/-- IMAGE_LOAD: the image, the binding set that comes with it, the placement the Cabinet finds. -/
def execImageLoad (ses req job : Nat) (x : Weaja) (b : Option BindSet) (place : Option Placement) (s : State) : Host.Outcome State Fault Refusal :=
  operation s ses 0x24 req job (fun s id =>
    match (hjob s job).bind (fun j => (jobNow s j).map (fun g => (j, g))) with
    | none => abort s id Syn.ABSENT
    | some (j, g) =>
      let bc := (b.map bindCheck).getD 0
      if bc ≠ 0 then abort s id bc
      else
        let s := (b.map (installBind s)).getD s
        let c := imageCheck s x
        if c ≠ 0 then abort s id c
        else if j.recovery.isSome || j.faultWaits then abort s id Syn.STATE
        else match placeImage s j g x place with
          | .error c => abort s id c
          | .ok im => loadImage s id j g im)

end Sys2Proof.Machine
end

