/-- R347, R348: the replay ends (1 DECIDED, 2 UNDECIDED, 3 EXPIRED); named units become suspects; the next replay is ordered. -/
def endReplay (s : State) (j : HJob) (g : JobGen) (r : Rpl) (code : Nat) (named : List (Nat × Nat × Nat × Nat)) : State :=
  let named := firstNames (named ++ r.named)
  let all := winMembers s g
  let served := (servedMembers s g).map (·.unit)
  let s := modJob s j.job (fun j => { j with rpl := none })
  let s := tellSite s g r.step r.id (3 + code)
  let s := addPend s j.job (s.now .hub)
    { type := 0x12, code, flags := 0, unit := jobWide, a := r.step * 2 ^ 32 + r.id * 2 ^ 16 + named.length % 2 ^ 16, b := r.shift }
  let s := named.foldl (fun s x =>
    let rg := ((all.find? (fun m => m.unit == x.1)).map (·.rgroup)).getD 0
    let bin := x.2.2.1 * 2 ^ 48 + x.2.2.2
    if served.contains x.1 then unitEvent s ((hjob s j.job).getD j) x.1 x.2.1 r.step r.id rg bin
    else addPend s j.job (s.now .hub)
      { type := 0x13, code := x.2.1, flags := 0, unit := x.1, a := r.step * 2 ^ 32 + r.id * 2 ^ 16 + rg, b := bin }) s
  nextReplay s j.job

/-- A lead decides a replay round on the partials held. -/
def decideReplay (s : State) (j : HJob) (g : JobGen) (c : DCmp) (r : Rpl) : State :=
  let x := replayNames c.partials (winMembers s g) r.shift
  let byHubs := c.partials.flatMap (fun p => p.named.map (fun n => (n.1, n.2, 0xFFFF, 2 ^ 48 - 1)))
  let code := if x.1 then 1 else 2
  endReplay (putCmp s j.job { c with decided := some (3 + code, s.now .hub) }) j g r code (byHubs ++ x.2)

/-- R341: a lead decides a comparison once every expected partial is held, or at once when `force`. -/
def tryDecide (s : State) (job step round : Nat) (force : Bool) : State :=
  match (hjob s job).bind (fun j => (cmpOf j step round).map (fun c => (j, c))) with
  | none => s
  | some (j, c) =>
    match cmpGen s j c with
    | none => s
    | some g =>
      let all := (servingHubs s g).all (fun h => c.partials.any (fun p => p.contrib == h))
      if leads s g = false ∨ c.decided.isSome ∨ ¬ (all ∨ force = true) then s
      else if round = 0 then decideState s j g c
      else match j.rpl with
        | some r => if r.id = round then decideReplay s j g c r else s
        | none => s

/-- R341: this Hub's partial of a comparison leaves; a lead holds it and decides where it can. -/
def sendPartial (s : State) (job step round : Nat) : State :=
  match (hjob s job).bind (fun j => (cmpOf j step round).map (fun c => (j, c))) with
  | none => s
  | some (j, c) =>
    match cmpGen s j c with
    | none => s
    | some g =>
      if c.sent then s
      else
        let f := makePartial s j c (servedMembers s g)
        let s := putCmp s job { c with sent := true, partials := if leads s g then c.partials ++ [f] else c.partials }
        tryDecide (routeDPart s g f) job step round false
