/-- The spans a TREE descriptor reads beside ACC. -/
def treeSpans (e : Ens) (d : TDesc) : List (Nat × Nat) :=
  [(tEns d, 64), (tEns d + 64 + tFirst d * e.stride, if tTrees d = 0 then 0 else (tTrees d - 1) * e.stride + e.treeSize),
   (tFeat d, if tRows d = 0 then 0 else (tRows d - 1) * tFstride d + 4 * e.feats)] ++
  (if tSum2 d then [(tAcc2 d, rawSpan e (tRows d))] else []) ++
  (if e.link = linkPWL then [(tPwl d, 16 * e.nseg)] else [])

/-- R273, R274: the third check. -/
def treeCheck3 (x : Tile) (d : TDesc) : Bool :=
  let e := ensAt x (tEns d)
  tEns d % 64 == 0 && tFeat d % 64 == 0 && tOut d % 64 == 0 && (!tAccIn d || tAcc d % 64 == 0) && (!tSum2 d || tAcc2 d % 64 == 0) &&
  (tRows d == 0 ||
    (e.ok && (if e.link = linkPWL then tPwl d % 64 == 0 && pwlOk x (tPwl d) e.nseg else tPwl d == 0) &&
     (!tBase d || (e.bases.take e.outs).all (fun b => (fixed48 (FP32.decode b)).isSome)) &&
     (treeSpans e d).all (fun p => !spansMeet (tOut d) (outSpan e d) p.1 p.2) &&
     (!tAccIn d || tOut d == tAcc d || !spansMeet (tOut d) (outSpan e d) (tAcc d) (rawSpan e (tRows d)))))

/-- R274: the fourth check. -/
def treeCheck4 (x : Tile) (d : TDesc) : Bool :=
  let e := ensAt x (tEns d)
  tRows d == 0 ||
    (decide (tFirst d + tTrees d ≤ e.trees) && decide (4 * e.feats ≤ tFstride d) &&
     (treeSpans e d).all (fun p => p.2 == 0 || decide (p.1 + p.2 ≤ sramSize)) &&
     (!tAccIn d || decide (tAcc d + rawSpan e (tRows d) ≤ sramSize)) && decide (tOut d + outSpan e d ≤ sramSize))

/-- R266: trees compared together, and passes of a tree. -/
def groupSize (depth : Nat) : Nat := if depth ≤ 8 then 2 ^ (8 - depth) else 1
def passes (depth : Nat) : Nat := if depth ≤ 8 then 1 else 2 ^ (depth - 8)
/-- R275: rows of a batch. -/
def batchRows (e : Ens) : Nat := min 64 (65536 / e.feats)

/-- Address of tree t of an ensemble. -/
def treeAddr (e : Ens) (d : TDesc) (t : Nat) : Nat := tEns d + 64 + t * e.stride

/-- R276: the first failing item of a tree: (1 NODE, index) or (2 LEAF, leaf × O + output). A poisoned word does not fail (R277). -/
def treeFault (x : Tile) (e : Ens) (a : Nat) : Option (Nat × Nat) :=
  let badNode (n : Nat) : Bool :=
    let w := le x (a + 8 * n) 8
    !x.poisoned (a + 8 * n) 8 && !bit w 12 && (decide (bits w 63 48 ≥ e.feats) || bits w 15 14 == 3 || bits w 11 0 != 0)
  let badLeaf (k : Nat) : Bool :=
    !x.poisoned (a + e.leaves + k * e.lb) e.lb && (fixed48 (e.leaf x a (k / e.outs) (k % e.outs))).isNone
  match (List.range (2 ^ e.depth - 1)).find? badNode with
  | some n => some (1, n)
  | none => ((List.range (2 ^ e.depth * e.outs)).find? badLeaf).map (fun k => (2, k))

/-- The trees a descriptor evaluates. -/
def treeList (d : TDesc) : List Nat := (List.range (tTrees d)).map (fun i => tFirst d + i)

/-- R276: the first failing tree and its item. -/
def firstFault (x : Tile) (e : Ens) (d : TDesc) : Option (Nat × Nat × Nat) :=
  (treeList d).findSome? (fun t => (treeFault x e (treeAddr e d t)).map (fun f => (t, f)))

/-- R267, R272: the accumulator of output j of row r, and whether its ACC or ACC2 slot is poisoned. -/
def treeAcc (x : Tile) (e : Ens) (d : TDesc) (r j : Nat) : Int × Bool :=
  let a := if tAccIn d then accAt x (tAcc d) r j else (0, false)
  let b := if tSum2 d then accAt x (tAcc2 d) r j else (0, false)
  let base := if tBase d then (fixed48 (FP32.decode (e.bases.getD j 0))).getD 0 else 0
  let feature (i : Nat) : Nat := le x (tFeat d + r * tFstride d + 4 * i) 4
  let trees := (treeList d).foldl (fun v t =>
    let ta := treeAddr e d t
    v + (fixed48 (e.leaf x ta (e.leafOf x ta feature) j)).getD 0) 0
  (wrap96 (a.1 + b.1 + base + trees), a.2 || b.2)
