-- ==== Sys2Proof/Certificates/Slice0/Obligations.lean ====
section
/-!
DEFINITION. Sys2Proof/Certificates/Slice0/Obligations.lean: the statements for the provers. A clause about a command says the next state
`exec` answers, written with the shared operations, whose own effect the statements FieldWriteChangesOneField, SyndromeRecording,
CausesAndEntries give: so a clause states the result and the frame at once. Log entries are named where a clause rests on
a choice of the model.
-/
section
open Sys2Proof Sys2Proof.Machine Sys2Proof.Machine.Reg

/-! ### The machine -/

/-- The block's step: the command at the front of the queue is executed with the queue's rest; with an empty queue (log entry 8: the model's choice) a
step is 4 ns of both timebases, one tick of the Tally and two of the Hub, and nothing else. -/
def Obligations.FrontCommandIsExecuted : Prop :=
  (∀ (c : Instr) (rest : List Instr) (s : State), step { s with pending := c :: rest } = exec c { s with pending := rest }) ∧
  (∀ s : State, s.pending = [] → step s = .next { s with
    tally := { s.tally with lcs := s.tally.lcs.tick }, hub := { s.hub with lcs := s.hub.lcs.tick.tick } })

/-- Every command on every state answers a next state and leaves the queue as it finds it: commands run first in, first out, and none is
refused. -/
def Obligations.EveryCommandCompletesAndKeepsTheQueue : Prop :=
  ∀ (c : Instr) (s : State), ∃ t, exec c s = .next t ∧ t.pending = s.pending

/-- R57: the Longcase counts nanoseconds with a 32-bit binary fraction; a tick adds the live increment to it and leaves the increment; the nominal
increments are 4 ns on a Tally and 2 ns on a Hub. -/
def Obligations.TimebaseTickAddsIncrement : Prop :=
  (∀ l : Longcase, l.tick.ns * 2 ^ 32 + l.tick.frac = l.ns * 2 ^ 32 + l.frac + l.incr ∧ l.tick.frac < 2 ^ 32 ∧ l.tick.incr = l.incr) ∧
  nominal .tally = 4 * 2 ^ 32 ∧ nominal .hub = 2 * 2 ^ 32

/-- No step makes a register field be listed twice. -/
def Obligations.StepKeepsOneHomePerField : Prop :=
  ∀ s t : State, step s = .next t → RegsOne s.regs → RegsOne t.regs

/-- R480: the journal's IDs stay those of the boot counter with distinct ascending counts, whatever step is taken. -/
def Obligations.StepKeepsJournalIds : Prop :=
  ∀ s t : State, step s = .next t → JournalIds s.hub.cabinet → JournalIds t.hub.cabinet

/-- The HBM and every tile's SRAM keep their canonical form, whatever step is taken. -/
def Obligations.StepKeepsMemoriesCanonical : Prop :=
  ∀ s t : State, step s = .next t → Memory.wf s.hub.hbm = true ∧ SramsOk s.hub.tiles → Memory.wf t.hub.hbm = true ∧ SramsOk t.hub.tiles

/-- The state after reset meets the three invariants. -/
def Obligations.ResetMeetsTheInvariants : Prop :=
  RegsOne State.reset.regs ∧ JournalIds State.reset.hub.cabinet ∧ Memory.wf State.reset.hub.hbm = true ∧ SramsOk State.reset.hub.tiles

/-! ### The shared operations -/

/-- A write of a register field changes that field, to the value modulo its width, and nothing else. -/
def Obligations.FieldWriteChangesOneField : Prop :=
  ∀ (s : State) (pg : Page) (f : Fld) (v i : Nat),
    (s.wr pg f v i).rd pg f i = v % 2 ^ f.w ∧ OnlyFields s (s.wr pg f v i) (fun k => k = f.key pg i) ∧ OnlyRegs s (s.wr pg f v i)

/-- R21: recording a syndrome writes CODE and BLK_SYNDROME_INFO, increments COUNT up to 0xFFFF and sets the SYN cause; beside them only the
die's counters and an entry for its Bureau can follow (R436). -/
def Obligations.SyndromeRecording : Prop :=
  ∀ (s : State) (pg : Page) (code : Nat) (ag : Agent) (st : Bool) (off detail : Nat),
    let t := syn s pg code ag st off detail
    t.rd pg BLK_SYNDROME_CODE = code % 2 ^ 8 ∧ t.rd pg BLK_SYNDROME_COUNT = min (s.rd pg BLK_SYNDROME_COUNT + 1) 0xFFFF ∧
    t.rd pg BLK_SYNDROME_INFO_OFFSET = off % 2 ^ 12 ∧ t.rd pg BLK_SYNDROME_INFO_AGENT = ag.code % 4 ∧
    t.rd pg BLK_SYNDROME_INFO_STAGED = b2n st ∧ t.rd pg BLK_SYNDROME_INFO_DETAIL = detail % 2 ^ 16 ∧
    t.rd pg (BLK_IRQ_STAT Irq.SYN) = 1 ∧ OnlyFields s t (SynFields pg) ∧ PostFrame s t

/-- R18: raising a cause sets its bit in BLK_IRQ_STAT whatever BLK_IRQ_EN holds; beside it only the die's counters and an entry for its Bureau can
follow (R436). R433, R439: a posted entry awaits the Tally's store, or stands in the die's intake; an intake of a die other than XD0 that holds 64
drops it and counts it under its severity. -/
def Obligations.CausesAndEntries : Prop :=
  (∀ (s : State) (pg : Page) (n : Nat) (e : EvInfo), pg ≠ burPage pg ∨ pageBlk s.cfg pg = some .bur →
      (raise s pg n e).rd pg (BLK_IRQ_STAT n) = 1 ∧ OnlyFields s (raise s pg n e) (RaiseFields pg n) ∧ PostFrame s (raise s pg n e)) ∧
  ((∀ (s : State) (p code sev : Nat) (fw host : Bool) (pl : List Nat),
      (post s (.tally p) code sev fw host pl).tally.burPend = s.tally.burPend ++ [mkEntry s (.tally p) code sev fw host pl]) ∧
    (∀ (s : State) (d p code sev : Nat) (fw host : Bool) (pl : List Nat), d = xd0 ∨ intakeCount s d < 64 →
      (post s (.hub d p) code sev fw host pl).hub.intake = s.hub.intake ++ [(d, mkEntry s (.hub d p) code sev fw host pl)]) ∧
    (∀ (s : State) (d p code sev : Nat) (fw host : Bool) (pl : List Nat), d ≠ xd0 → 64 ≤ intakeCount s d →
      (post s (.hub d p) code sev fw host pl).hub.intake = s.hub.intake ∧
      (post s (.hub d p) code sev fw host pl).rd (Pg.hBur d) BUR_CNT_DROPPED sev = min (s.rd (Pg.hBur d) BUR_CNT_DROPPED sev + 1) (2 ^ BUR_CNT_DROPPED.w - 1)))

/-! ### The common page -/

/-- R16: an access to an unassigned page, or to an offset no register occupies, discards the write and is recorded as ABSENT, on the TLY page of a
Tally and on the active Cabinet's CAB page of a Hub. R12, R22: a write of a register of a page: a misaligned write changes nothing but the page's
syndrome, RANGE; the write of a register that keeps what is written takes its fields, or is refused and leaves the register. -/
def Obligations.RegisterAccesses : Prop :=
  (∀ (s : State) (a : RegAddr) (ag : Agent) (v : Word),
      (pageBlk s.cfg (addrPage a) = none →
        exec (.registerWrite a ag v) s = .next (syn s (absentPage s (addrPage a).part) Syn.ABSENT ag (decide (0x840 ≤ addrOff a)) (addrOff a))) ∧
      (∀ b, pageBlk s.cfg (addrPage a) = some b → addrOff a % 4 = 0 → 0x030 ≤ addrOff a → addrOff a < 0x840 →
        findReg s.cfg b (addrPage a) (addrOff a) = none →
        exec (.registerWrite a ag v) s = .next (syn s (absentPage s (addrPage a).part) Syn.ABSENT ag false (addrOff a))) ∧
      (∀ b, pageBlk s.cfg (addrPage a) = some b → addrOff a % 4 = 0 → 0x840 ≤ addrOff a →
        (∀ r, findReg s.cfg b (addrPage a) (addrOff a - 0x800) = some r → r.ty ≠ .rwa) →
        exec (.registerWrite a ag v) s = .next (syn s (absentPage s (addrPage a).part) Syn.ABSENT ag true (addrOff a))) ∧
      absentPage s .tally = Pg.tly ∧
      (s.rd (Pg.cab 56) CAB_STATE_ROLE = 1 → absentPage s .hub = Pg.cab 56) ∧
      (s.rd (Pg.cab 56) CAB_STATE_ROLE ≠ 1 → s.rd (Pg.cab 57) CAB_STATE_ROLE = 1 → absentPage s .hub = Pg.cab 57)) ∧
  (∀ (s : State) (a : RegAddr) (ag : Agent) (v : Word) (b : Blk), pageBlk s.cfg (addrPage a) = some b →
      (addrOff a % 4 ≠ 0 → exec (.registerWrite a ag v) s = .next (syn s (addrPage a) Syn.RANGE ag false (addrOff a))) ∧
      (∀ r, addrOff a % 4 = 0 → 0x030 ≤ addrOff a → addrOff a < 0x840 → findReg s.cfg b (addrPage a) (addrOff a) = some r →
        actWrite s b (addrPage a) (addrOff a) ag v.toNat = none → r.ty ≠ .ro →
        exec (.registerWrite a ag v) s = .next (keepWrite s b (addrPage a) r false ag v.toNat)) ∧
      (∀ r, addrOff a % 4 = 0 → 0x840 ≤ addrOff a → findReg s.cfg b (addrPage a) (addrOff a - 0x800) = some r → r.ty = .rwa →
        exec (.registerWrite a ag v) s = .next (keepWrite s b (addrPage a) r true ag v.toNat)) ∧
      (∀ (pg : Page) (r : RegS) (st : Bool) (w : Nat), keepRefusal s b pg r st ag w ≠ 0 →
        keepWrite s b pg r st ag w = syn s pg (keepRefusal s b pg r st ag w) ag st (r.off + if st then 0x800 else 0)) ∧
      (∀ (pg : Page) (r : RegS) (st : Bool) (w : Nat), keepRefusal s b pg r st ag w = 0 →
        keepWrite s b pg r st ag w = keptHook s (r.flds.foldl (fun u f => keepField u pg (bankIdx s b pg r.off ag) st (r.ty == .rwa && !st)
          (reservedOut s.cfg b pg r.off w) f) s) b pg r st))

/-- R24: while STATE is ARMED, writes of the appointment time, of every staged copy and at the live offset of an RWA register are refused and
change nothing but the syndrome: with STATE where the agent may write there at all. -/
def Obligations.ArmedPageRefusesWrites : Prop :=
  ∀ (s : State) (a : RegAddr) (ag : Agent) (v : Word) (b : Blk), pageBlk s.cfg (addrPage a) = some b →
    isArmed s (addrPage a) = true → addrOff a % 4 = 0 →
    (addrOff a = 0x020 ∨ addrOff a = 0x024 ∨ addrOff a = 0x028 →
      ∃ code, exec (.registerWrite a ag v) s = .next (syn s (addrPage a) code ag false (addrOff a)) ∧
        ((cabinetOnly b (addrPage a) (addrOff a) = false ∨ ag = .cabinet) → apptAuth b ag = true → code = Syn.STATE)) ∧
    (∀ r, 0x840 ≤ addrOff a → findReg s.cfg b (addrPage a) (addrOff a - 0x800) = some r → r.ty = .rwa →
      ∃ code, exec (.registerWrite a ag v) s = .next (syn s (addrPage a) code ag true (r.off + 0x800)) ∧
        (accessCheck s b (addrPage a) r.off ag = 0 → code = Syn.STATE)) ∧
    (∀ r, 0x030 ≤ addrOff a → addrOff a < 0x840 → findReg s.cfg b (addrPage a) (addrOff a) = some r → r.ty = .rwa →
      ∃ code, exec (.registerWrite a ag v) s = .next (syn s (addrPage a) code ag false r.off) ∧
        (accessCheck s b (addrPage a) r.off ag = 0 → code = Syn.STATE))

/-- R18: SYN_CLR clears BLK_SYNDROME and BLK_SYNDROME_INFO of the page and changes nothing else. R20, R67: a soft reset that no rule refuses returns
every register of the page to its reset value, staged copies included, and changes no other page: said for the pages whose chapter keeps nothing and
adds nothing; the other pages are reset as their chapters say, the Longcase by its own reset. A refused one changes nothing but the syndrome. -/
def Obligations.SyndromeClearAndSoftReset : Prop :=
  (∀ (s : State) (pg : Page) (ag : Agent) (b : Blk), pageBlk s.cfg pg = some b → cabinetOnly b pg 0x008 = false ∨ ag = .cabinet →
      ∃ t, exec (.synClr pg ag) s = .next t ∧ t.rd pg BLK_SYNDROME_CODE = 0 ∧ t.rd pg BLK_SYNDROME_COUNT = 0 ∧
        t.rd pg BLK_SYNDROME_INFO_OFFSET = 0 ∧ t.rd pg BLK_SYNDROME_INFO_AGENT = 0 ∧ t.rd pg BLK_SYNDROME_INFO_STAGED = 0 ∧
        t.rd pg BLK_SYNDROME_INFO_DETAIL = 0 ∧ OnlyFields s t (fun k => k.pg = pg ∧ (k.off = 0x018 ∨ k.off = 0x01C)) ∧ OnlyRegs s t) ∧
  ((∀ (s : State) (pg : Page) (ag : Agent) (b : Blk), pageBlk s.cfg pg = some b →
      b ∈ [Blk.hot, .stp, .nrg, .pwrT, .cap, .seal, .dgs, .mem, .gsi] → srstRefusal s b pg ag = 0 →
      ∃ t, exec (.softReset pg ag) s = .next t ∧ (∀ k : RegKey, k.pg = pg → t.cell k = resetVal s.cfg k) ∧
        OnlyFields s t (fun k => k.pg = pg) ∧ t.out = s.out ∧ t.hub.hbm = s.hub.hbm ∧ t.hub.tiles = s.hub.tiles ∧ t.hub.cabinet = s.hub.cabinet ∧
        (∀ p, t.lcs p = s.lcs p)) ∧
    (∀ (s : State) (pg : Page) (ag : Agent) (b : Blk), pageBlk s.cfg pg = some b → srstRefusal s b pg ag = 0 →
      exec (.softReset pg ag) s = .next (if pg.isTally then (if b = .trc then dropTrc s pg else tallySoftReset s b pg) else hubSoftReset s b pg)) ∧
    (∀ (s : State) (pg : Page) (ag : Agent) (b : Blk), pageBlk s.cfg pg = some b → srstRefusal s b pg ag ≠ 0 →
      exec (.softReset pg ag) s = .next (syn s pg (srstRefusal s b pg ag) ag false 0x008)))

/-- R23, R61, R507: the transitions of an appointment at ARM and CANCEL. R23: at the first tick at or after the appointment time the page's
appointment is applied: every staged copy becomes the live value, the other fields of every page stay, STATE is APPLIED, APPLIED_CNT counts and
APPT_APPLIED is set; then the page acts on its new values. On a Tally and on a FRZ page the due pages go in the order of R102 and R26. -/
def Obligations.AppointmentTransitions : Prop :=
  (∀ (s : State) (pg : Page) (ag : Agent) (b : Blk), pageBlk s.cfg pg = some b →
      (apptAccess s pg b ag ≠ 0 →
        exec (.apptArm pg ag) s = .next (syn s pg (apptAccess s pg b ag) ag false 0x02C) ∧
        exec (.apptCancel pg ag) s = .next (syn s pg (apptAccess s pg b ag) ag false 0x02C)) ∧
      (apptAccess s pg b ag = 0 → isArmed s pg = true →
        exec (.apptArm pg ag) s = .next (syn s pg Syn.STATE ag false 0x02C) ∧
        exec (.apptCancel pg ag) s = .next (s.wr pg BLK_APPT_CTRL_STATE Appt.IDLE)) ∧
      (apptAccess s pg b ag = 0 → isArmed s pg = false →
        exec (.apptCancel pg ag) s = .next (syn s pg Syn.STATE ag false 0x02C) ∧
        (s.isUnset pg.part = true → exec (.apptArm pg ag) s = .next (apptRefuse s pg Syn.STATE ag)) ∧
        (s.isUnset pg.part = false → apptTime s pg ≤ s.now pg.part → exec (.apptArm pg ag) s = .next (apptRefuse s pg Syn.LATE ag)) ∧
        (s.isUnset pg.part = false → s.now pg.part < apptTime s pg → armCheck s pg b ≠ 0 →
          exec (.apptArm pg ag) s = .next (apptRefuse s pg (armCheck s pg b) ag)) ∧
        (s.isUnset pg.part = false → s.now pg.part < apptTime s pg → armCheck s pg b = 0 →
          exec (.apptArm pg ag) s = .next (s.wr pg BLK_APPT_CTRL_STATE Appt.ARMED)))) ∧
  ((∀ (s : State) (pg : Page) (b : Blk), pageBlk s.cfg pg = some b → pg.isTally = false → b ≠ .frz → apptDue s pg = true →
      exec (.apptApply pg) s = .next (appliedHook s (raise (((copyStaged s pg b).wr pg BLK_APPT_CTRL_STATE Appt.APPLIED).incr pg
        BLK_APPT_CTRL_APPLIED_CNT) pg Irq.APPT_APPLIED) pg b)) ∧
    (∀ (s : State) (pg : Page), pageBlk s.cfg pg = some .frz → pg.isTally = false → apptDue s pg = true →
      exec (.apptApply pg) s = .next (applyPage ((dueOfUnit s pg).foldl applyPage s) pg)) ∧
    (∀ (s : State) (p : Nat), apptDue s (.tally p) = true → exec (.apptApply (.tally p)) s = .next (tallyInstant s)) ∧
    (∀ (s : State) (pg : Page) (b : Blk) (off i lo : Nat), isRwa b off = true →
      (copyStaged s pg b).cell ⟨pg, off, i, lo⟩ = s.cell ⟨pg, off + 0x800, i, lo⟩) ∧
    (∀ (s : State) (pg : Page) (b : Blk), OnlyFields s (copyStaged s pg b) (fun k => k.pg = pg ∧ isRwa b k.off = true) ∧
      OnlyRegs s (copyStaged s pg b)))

####

Only the lines above starting with the one with "def Obligations.FieldWriteChangesOneField : Prop" and going through the one with "(post s (.tally" are to be copied, word for word and with both ends kept.

WORKED SOLUTION.
def Obligations.FieldWriteChangesOneField : Prop :=
  ∀ (s : State) (pg : Page) (f : Fld) (v i : Nat),
    (s.wr pg f v i).rd pg f i = v % 2 ^ f.w ∧ OnlyFields s (s.wr pg f v i) (fun k => k = f.key pg i) ∧ OnlyRegs s (s.wr pg f v i)

/-- R21: recording a syndrome writes CODE and BLK_SYNDROME_INFO, increments COUNT up to 0xFFFF and sets the SYN cause; beside them only the
die's counters and an entry for its Bureau can follow (R436). -/
def Obligations.SyndromeRecording : Prop :=
  ∀ (s : State) (pg : Page) (code : Nat) (ag : Agent) (st : Bool) (off detail : Nat),
    let t := syn s pg code ag st off detail
    t.rd pg BLK_SYNDROME_CODE = code % 2 ^ 8 ∧ t.rd pg BLK_SYNDROME_COUNT = min (s.rd pg BLK_SYNDROME_COUNT + 1) 0xFFFF ∧
    t.rd pg BLK_SYNDROME_INFO_OFFSET = off % 2 ^ 12 ∧ t.rd pg BLK_SYNDROME_INFO_AGENT = ag.code % 4 ∧
    t.rd pg BLK_SYNDROME_INFO_STAGED = b2n st ∧ t.rd pg BLK_SYNDROME_INFO_DETAIL = detail % 2 ^ 16 ∧
    t.rd pg (BLK_IRQ_STAT Irq.SYN) = 1 ∧ OnlyFields s t (SynFields pg) ∧ PostFrame s t

/-- R18: raising a cause sets its bit in BLK_IRQ_STAT whatever BLK_IRQ_EN holds; beside it only the die's counters and an entry for its Bureau can
follow (R436). R433, R439: a posted entry awaits the Tally's store, or stands in the die's intake; an intake of a die other than XD0 that holds 64
drops it and counts it under its severity. -/
def Obligations.CausesAndEntries : Prop :=
  (∀ (s : State) (pg : Page) (n : Nat) (e : EvInfo), pg ≠ burPage pg ∨ pageBlk s.cfg pg = some .bur →
      (raise s pg n e).rd pg (BLK_IRQ_STAT n) = 1 ∧ OnlyFields s (raise s pg n e) (RaiseFields pg n) ∧ PostFrame s (raise s pg n e)) ∧
  ((∀ (s : State) (p code sev : Nat) (fw host : Bool) (pl : List Nat),
      (post s (.tally p) code sev fw host pl).tally.burPend = s.tally.burPend ++ [mkEntry s (.tally p) code sev fw host pl]) ∧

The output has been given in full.